Руби пожала плечами.

— Мы почти не обсуждали эту тему.

Лора подошла к лифту, таща Руби за собой.

— Ты когда-нибудь расскажешь мне о себе и Томасине? Или будешь постоянно смущенно краснеть?

— Я не смущена.

— Тогда, что не так?

— Она тебе не нравилась с самого начала, потому что она была богатой, а богатые люди заставляют тебя чувствовать себя неловко.

— Она еще была стервой. — Она пожалела об этом в ту же секунду, как сказала, и Руби не дала ей потратить эту секунду на объяснения.

— Ты бы никогда так не сказала о моем любовнике, если бы это был мужчина. Особенно о моем мертвом любовнике.

Представитель «Nordstrom» вышла из демонстрационного зала как раз вовремя, чтобы услышать перебранку. На ней были черные очки с толстыми стеклами и красная помада. Поравнявшись с девушками, она улыбнулась, как будто ни она, ни её секретари не слышали пререканий о мертвых любовниках. Уже стоя в лифте, Лора так и не смогла подобрать слова, чтобы ослабить висящее в воздухе напряжение или сменить тему. Руби упомянула что−то о своем следующем назначении, а дама из «Nordstrom» что−то сказала о ланче, и спустя шестьдесят секунд они все оказались на улице на осеннем воздухе.

— Прости, — сказала Лора, когда они с сестрой остались одни. — Я налажала.

— Да, определенно. Мне все еще нужно в туалет. — Они зашли в «Веронику» и заказали пасту.

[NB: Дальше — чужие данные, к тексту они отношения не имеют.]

-- ==== Sys2Proof/WellFormed.lean ====
section
/-! DEFINITION. Well-formed commands: every index names a resource of this member (00 R5, 17 Table 5), and a word, a packet or an admin command is one that its command stands for. -/
namespace Sys2Proof

/-- Bits [hi:lo] of an Alanko word. -/
def wordBits (w : W64) (hi lo : Nat) : Nat := w.toNat / 2 ^ lo % 2 ^ (hi + 1 - lo)
/-- The opcode of an Alanko word (05 Table 1). -/
def wordOpcode (w : W64) : Nat := wordBits w 63 57

/-- A tile half that exists (03 R50, 05 R114). -/
def halfOk (t h : Nat) : Bool := decide (t < Config.tiles) && decide (h < 2)
/-- An HBM stack. -/
def stackOk (s : Nat) : Bool := decide (s < Config.stackCount)
/-- A Limrad port. -/
def portOk (p : Nat) : Bool := decide (p < Config.ports)
/-- A quadrant. -/
def quadOk (q : Nat) : Bool := decide (q < Config.quads)
/-- A context. -/
def ctxOk (c : Nat) : Bool := decide (c < Config.contexts)
/-- A PCI Express function: the physical one, or one virtual function per context. -/
def funcOk (f : Nat) : Bool := decide (f ≤ Config.contexts)
/-- A submission queue. -/
def sqOk (q : Nat) : Bool := decide (q < Config.sqs)
/-- A completion queue. -/
def cqOk (c : Nat) : Bool := decide (c < Config.cqs)
/-- A completion queue, or 256 + c for the admin queue of context c. -/
def ringOk (c : Nat) : Bool := decide (c < Config.cqs + Config.contexts)
/-- A bucket of a stack: the entry number has 12 bits (08 R217). -/
def bucketOk (s b : Nat) : Bool := stackOk s && decide (b < 4096)

/-- A register requester that exists (17 R431). -/
def reqOk : Req → Bool
  | .func f => funcOk f
  | .core g _ => decide (g < Config.cores)
  | .half t h => halfOk t h
/-- A requester that reaches every register: a virtual function does not (14 R384). -/
def reqFull : Req → Bool
  | .func f => f == 0
  | .core g _ => decide (g < Config.cores)
  | .half t h => halfOk t h

/-- An engine of the front end. -/
def engineOk : Engine → Bool
  | .tile t h => halfOk t h
  | .churn s => stackOk s
  | .breeze s => stackOk s

/-- A register's offset in BAR0 (17 R428, R430). -/
def offOk (off : Nat) : Bool := decide (off % 4 = 0) && decide (off < 0x4000000)

/-- A word with an opcode, for a half that exists. -/
def isOp (t h : Nat) (w : W64) (o : Nat) : Bool := halfOk t h && wordOpcode w == o
/-- The reserved opcodes (05 Table 3, 06 Tables 2 and 6). -/
def opcodeReserved (o : Nat) : Bool :=
  (decide (0x16 ≤ o) && decide (o ≤ 0x1F)) || (decide (0x24 ≤ o) && decide (o ≤ 0x3F)) ||
  (decide (0x48 ≤ o) && decide (o ≤ 0x5F)) || decide (0x6F ≤ o)

/-- A packet of a type at a port (13 Table 5). -/
def isPacket (p : Nat) (pk : Packet) (type : Nat) : Bool := portOk p && pk.type == type
/-- The packet types of 13 Table 5. -/
def packetTypes : List Nat := [0x01, 0x02, 0x03, 0x04, 0x05, 0x06, 0x10, 0x11, 0x12, 0x20, 0x21, 0x22, 0x23, 0x24]

/-- An admin command of 64 bytes with an opcode (12 R343). -/
def isAdmin (c : Nat) (cmd : List Byte) (o : Nat) : Bool := ctxOk c && decide (cmd.length = 64) && cmd.head? == some (BitVec.ofNat 8 o)

/-- A command of MEM_Hs_RETIRE: its CMD field (07 Table 8). -/
def isRetire (req : Req) (s : Nat) (val : W32) (cmd : Nat) : Bool := reqFull req && stackOk s && decide (val.toNat / 2 ^ 27 % 4 = cmd)

/-- A configuration request names a function that exists. -/
def CfgReq.wf : CfgReq → Bool
  | .read f _ => funcOk f
  | .busMaster f _ => funcOk f
  | .memorySpace f _ => funcOk f
  | .vfEnable _ _ => true
  | .bar4Size _ => true
  | .vfBar4Size _ => true
  | .functionMask f _ => funcOk f
  | .msixEnable f _ => funcOk f
  | .atsEnable f _ => funcOk f
  | .maxPayload f _ => funcOk f
  | .maxReadRequest f _ => funcOk f
  | .completionTimeout f _ => funcOk f
  | .powerState f _ => funcOk f

/-- The widths of the PCI Express link (14 Table 1). -/
def pcieWidth (n : Nat) : Bool := [1, 4, 8, 16].contains n
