-- ==== Sys2Proof/Machine/StateRas.lean ====
section
/-! DEFINITION. State of availability (19): the fault log, the tile map, tile retirement and the bridges. -/
namespace Sys2Proof.Machine

/-- A fault-log entry detected and not yet written (19 Table 2). -/
structure LogItem where
  block  : Nat
  kind   : Nat
  unit   : Nat
  time   : W64
  addr   : W64
  info   : W64
  record : List Byte
deriving DecidableEq, Repr

/-- The states of a physical tile (19 Table 6). -/
inductive PhysMode where
  | active | spare | retired | retiring
deriving DecidableEq, Repr

/-- A physical tile: its state once a retirement has changed it, and its error counts. -/
structure PhysTile where
  mode : Option PhysMode := none
  ce   : Nat := 0
  ue   : Nat := 0
deriving DecidableEq, Repr

/-- The steps of a tile retirement (19 R482): waiting for quiet (1, 2), holding accesses and copying (3, 4), the old
tile still to be cleared (6). -/
inductive RetirePhase where
  | quiet | copy | clear
deriving DecidableEq, Repr

/-- A tile retirement under way. -/
structure TileJob where
  tile   : Nat
  old    : Nat
  target : Nat
  copy   : Bool
  phase  : RetirePhase
deriving DecidableEq, Repr

/-- One die-to-die bridge (19 R487): lost, and spare lanes in use. -/
structure BridgeState where
  lost   : Bool := false
  spares : Nat := 0
deriving DecidableEq, Repr

/-- State of the RAS block (19). -/
structure RasState where
  log     : List LogItem := []
  count   : W32 := 0
  tmap    : MapOf Nat := []
  ptiles  : MapOf PhysTile := []
  status  : Nat := 0
  result  : Nat := 0
  newPhys : Nat := 0
  job     : Option TileJob := none
  bridges : MapOf BridgeState := []
deriving DecidableEq, Repr

end Sys2Proof.Machine
end

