-- ==== Sys2Proof/Machine/VatOps.lean ====
section
/-! DEFINITION. Operations of the vat adders (08): vat words, bucket ranges, and the admission of contributions and markers. -/
namespace Sys2Proof.Machine

/-- Change engine state. -/
def Dev.modEng (f : EngState → EngState) (d : Dev) : Dev := { d with eng := f d.eng }
/-- One stack's vat. -/
def Dev.vat (d : Dev) (s : Nat) : VatState := mapGet {} d.eng.vats s
/-- Change one stack's vat. -/
def Dev.modVat (s : Nat) (f : VatState → VatState) (d : Dev) : Dev :=
  d.modEng (fun e => { e with vats := mapMod {} e.vats s f })
/-- The key of a bucket. -/
def bKey (s b : Nat) : Nat := 4096 * s + b
/-- A bucket that is not FREE. -/
def Dev.bucket (d : Dev) (s b : Nat) : Option Bucket := mapFind d.eng.buckets (bKey s b)
/-- Store a bucket. -/
def Dev.putBucket (s b : Nat) (k : Bucket) (d : Dev) : Dev :=
  d.modEng (fun e => { e with buckets := mapPut e.buckets (bKey s b) k })

/-- The bucket table of a stack: base offset and entries (08 Table 13). -/
def Dev.vatTable (d : Dev) (s : Nat) : Nat := (d.word64 (offVat s)).toNat % 2 ^ 37 / 4096 * 4096
def Dev.vatLen (d : Dev) (s : Nat) : Nat := fld (d.word (offVat s + 8)) 12 0
/-- The offset of an entry. -/
def Dev.bucketOff (d : Dev) (s b : Nat) : Nat := d.vatTable s + 128 * b

/-- Bytes of an element as it arrives. -/
def Bucket.esz (k : Bucket) : Nat := if k.f32 then 4 else 2
/-- Length of the intake range. -/
def Bucket.intakeLen (k : Bucket) : Nat := 64 + k.elems * k.esz
/-- Length of one bitmap. -/
def Bucket.mapLen (k : Bucket) : Nat := (k.nc + 511) / 512 * 64

/-- Whether two ranges meet. -/
def meets (a n b m : Nat) : Bool := decide (a < b + m) && decide (b < a + n)

/-- What a stack-local access meets among the ranges of buckets not FREE (08 R217, R219). -/
inductive VatHit where
  | none
  | intake (b : Nat)
  | guarded
deriving DecidableEq, Repr

/-- The buckets of a stack that are not FREE. -/
def Dev.bucketsOf (d : Dev) (s : Nat) : List (Nat × Bucket) :=
  (d.eng.buckets.filter (fun e => e.1 / 4096 == s)).map (fun e => (e.1 % 4096, e.2))

/-- What an access meets (08 R217, R219). -/
def Dev.vatHit (d : Dev) (s off n : Nat) : VatHit :=
  let bs := d.bucketsOf s
  match bs.find? (fun e => meets off n e.2.intake e.2.intakeLen) with
  | some e => .intake e.1
  | none =>
    if bs.any (fun e => meets off n (d.bucketOff s e.1) 128 || meets off n e.2.data (8 * e.2.elems) ||
        meets off n e.2.roster (2 * e.2.mapLen)) then .guarded else .none

/-- The limit of a vat word (08 R214). -/
def vatMax : Int := 9223372036854775807

/-- Keep a value inside a vat word: the word and whether it saturated. -/
def vatSat (v : Int) : Int × Bool :=
  if v > vatMax then (vatMax, true) else if v < -vatMax then (-vatMax, true) else (v, false)

/-- A contribution as a vat integer: rounded half to even and saturated (08 R214 to_vat). -/
def toVat (c : Num) (x : Int) : Int × Bool :=
  match roundNum .rne 4096 0 (c.scale (-x)) with
  | .fin m e => vatSat (m * 2 ^ e.toNat)
  | _ => (0, false)

/-- Set flag bits of a bucket: SAT 0, TORN 1, NONFINITE 2, ERROR 3, EMPTY 4, FORCED 5, LATE 6 (08 Table 1). -/
def Bucket.flag (i : Nat) (k : Bucket) : Bucket := { k with flags := k.flags ||| BitVec.ofNat 8 (2 ^ i) }

/-- An uncorrectable vat word: ERROR is set and the word is left (08 R223). -/
def Dev.vatError (s b : Nat) (d : Dev) : Dev :=
  match d.bucket s b with
  | none => d
  | some k => (d.putBucket s b (k.flag 3)).setFlag (evVat s) 4

/-- Write bytes for a bucket: where a block with an uncorrectable error cannot be made, the bucket takes ERROR (07 R206). -/
def Dev.vatPut (s b off : Nat) (bs : List Byte) (d : Dev) : Dev :=
  let r := d.stackWrite s off bs
  if r.1 then r.2 else r.2.vatError s b

/-- Add one element (08 R214, R215). -/
def Dev.vatElem (s b e : Nat) (c : Num) (d : Dev) : Dev :=
  match d.bucket s b with
  | none => d
  | some k =>
    if !c.isFin then d.putBucket s b { k.flag 2 with nan := k.nan || decide (c = .nan) } else
    let k1 := match c with
      | .fin _ _ => { k with maxexp := if k.maxexp < c.log2 then c.log2 else k.maxexp }
      | _ => k
    let q := toVat c k.x
    let off := k.data + 8 * e
    let r := d.stackRead s off 8
    match r.1 with
    | none => (r.2.putBucket s b k1).vatError s b
    | some bs =>
      let sum := vatSat (signedN 64 (leNat bs) + q.1)
      (r.2.putBucket s b (if q.2 || sum.2 then k1.flag 0 else k1)).vatPut s b off (leBytes 8 (BitVec.ofInt 64 sum.1).toNat)

/-- Set bit i of a bucket's bitmap in HBM; an uncorrectable block leaves it as it is and sets ERROR (07 R205). -/
def Dev.setRosterBit (s b base i : Nat) (d : Dev) : Dev :=
  match d.stackRead s (base + i / 8) 1 with
  | (some [x], d1) => d1.vatPut s b (base + i / 8) [x ||| BitVec.ofNat 8 (2 ^ (i % 8))]
  | (_, d1) => d1.vatError s b

/-- An operation discarded as late (08 R220, R243). -/
def Dev.vatLate (s b : Nat) (k : Bucket) (d : Dev) : Dev :=
  let d1 := if k.mode = .final then d else d.putBucket s b { k.flag 6 with late := k.late + 1 }
  (d1.modVat s (fun v => { v with late := v.late + 1 })).setFlag (evVat s) 3

/-- The elements of contribution bytes. -/
def contribElems (f32 : Bool) (bs : List Byte) : List Num :=
  let f := if f32 then Fmt.f32 else Fmt.bf16
  (List.range (bs.length / (if f32 then 4 else 2))).map (fun i => f.decode (elemBits f bs i))

/-- An admitted operation with its stamp (08 R220). -/
def Dev.vatApply (s b : Nat) (op : VatOp) (stamp : W64) (d : Dev) : Dev :=
  match d.bucket s b with
  | none => d
  | some k =>
    let late := match k.mode with
      | .closing | .final => true
      | .zeroing | .opened => k.dl && decide (0 ≤ ftDiff stamp k.deadline)
    if late then d.vatLate s b k else
    match op with
    | .data src e0 bs =>
      let i := src - k.nodeBase
      if k.marks.contains i then d.putBucket s b { k with surplus := k.surplus + 1 } else
      let d1 := (d.putBucket s b { k with seen := if k.seen.contains i then k.seen else i :: k.seen }).setRosterBit s b k.roster i
      (contribElems k.f32 bs).zipIdx.foldl (fun d e => d.vatElem s b (e0 + e.2) e.1) d1
    | .marker src val =>
      let i := src - k.nodeBase
      if k.marks.contains i then d.putBucket s b { k with surplus := k.surplus + 1 } else
      (d.putBucket s b { k with marks := i :: k.marks, nrecv := k.nrecv + 1, w := k.w + BitVec.ofNat 64 (val.toNat % 2 ^ 32) }).setRosterBit
        s b (k.roster + k.mapLen) i

/-- An admitted operation reaches the vat: held during ZEROING, else applied (08 R219, R220). -/
def Dev.vatTake (s b : Nat) (op : VatOp) (d : Dev) : Dev :=
  match d.bucket s b with
  | none => d
  | some k =>
    if k.mode = .zeroing then d.putBucket s b { k with held := k.held ++ [(op, d.sched)] }
    else d.vatApply s b op d.sched

/-- A refused intake operation (08 R219). -/
def Dev.vatRefuse (s : Nat) (d : Dev) : Dev :=
  (d.modVat s (fun v => { v with refused := v.refused + 1 })).setFlag (evVat s) 2

/-- Whether a node is inside a bucket's contributor range. -/
def Bucket.inRange (k : Bucket) (node : Nat) : Bool := decide (k.nodeBase ≤ node) && decide (node < k.nodeBase + k.nc)

/-- A write that reaches an intake (08 Table 2): false where it is refused. -/
def Dev.vatWrite (s b off node : Nat) (bs : List Byte) (d : Dev) : Bool × Dev :=
  match d.bucket s b with
  | none => (false, d)
  | some k =>
    let e := (off - (k.intake + 64)) / k.esz
    if k.intake + 64 ≤ off ∧ (off - (k.intake + 64)) % k.esz = 0 ∧ bs.length % k.esz = 0 ∧
        e + bs.length / k.esz ≤ k.elems ∧ k.inRange node = true then
      (true, d.vatTake s b (.data node e bs))
    else (false, d.vatRefuse s)

/-- An `atom.sig` that reaches an intake (08 Table 2): false where it is refused. -/
def Dev.vatSig (s b off node : Nat) (val : W64) (d : Dev) : Bool × Dev :=
  match d.bucket s b with
  | none => (false, d)
  | some k =>
    if off = k.intake ∧ bitsN val.toNat 63 52 = 0 ∧ bitsN val.toNat 51 32 = node ∧ k.inRange node = true then
      (true, d.vatTake s b (.marker node val))
    else (false, d.vatRefuse s)

end Sys2Proof.Machine
end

Когда Руби вернулась из туалета, Лора спросила:

— Томасина знала Боба?

— Больше Иванну. Это она помогла нам получить поддержку, если помнишь.

— Нет, не она.

Руби пожала плечами.

— Ее присутствие не повредило. Это произвело хорошее впечатление. В общем и целом. И это правда, даже если ты отказываешься в это верить. — Они с минуту молча ели, прежде чем она продолжила. — Ты хочешь спросить меня, но боишься. Конкретные вопросы, а не глупости вроде «Что происходит?», которые перекладывают на меня всю обязанность выяснять, что ты имеешь в виду. Я не знаю, чего ты боишься, но это похоже на то, как будто тебя швыряет по волнам. Это меня бесит.

— Это тяжело, Руби.

— Да уж.

— Ты любила ее?

Очевидно, Руби ожидала более делового вопроса, потому что выглядела ошеломленной. Это, однако, было именно тем, что Лора хотела знать не только потому, что это могло изменить тон последующих вопросов, но и потому, что это подсказало бы ей, сколько она пропустила, пока с головой ушла в работу.

— Да, — ответила Руби, и груз вины, покоящийся на плечах Лоры, стал еще тяжелее

— Мне жаль, что она умерла.

Руби закрутила немного пасты, затем отодвинула тарелку.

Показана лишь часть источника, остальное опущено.